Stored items

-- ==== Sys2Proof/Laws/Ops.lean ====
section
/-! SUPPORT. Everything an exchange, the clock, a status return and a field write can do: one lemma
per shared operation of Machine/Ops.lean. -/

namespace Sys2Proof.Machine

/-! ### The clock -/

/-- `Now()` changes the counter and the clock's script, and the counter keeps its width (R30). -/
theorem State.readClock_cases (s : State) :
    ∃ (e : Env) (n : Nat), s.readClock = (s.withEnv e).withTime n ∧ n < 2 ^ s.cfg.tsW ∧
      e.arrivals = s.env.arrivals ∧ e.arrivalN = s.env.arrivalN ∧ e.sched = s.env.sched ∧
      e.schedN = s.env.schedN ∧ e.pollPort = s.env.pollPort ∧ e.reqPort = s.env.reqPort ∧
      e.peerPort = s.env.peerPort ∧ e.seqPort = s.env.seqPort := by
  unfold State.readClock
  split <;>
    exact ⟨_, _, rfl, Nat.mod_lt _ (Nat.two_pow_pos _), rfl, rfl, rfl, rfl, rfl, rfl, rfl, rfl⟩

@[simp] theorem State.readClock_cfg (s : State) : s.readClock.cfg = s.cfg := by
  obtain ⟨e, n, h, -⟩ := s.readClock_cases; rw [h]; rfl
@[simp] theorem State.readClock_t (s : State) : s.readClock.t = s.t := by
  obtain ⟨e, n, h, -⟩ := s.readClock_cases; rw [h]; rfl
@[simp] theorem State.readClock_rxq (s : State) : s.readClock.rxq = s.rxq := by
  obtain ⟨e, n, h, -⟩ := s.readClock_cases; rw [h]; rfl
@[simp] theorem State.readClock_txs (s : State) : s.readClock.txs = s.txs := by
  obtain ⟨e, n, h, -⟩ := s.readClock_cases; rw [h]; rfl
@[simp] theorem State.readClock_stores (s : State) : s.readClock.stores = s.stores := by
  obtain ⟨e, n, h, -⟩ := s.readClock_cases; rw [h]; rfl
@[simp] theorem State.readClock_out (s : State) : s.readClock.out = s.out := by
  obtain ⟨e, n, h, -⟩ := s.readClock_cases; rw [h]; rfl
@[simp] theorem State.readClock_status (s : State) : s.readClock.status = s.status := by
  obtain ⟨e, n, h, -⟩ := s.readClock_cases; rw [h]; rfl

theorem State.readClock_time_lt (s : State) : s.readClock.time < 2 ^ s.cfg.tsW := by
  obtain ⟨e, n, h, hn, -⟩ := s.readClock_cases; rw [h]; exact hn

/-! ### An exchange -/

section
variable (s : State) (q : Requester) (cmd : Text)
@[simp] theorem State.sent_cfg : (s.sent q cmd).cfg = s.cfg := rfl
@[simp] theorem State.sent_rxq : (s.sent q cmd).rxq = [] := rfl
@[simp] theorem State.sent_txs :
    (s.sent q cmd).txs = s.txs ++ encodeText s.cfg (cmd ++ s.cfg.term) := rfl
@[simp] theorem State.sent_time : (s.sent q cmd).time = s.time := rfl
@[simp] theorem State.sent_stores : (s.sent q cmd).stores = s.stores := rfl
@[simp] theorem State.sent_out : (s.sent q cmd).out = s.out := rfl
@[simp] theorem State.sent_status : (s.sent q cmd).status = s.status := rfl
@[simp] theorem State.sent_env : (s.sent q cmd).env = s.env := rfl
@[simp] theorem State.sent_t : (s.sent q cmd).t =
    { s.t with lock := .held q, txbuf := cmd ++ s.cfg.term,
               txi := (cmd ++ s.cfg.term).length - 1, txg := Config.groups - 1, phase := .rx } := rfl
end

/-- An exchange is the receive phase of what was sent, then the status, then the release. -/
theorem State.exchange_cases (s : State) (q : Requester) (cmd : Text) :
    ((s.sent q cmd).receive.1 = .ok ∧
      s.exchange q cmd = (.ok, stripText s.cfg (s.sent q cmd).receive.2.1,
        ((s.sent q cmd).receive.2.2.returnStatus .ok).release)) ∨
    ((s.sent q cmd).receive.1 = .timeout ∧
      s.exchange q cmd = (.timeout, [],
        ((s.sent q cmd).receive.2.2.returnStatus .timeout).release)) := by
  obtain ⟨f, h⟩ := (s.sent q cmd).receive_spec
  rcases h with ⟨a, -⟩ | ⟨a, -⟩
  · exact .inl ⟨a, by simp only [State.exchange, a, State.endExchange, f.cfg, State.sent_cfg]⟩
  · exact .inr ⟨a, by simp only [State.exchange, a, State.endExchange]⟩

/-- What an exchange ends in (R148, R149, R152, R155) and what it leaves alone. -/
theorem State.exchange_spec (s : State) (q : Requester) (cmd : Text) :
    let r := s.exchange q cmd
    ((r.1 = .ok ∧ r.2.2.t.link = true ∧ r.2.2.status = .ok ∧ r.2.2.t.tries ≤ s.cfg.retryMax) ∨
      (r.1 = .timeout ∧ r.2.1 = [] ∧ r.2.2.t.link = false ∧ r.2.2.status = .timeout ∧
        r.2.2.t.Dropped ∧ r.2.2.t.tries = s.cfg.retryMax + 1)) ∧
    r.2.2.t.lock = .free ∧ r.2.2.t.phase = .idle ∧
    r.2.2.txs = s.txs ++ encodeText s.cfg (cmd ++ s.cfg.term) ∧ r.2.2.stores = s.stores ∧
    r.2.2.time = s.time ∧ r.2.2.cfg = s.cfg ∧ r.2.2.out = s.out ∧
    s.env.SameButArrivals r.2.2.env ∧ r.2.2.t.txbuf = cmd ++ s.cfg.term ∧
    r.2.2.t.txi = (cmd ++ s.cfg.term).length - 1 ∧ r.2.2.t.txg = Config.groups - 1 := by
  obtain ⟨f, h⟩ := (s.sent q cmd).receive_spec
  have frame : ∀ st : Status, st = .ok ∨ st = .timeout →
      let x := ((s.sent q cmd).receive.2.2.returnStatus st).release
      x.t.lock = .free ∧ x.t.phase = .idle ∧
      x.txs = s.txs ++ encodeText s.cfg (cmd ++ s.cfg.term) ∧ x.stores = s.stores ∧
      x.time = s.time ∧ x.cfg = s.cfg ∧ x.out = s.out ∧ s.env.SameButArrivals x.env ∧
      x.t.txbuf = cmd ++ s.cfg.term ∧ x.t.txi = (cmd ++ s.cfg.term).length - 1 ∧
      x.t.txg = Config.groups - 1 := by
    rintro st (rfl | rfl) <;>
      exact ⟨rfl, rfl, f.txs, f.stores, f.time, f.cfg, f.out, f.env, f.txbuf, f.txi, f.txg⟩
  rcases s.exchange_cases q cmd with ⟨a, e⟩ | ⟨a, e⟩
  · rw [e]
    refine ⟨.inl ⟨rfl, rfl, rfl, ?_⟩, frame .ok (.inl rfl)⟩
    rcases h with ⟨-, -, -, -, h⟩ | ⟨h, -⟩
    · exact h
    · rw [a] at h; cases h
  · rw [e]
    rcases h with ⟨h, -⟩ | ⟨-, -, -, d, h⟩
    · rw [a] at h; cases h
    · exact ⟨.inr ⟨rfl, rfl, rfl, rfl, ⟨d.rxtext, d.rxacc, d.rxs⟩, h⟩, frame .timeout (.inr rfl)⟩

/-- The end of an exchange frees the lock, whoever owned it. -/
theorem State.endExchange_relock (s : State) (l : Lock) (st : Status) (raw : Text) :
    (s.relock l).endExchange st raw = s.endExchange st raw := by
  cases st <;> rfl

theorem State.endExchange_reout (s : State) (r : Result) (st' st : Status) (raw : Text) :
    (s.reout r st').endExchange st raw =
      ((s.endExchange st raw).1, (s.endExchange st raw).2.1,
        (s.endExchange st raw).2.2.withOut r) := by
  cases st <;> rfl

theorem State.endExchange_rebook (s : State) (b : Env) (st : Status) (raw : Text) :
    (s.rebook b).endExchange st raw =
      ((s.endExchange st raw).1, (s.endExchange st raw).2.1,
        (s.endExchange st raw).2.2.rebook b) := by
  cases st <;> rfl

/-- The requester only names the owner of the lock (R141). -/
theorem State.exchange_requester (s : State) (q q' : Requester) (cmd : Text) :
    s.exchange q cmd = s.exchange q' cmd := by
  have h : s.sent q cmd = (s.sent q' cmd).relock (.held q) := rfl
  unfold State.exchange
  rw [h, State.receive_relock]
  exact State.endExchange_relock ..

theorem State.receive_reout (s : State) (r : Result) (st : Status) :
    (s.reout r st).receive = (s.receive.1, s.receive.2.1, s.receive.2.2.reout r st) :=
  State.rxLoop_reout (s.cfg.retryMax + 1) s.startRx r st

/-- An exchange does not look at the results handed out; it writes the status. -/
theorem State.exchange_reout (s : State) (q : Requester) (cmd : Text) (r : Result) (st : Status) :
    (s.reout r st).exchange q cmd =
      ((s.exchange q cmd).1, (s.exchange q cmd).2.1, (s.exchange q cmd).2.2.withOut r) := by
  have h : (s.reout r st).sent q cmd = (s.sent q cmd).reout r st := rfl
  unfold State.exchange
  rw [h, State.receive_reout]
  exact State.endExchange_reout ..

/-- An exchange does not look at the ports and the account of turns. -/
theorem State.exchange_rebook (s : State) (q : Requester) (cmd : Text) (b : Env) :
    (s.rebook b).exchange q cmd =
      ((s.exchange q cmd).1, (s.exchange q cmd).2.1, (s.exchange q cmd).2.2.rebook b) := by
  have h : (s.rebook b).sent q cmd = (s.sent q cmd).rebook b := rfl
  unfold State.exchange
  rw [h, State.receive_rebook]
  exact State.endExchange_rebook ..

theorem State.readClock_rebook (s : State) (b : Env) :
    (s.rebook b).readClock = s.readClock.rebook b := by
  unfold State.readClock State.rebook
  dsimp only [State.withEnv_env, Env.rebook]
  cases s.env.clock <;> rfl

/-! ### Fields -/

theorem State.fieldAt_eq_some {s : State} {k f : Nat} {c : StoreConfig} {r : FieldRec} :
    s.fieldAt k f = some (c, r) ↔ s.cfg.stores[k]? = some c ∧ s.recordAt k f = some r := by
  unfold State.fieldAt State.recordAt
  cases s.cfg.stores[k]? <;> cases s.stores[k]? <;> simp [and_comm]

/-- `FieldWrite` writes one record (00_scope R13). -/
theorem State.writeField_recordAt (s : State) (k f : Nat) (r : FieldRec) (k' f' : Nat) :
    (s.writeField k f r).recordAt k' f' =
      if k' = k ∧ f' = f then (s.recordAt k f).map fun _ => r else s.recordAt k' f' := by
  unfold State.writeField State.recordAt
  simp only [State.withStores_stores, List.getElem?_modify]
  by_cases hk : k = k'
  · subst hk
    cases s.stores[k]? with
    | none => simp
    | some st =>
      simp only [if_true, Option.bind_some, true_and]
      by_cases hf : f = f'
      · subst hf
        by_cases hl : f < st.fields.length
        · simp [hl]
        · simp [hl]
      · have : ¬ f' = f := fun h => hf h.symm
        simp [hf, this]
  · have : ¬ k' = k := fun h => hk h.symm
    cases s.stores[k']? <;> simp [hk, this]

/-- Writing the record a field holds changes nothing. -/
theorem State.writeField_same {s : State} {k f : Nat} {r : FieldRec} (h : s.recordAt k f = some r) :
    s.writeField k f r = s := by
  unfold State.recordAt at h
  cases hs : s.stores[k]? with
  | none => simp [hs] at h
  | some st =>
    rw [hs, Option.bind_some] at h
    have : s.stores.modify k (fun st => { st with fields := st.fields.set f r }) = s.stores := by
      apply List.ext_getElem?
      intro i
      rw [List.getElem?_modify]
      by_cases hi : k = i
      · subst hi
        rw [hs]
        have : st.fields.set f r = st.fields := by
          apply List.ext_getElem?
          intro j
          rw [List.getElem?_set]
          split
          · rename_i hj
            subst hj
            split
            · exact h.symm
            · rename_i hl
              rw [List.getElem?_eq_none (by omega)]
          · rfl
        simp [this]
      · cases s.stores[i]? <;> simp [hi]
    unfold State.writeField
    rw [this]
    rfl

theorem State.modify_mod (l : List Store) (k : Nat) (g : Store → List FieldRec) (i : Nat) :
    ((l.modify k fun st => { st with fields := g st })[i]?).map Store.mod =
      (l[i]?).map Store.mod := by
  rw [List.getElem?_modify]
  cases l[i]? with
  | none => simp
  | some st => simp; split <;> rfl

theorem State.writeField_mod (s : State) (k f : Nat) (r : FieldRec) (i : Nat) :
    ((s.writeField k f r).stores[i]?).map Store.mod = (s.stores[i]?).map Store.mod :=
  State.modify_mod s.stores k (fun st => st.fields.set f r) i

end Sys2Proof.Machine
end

**WHAT TO PRODUCE:** The line with "The clock -/" marks the end; reproduce exactly every line from the start of the entries up to it, that line included.

**ANSWER FOR THIS EXERCISE:**
-- ==== Sys2Proof/Laws/Ops.lean ====
section
/-! SUPPORT. Everything an exchange, the clock, a status return and a field write can do: one lemma
per shared operation of Machine/Ops.lean. -/

namespace Sys2Proof.Machine

/-! ### The clock -/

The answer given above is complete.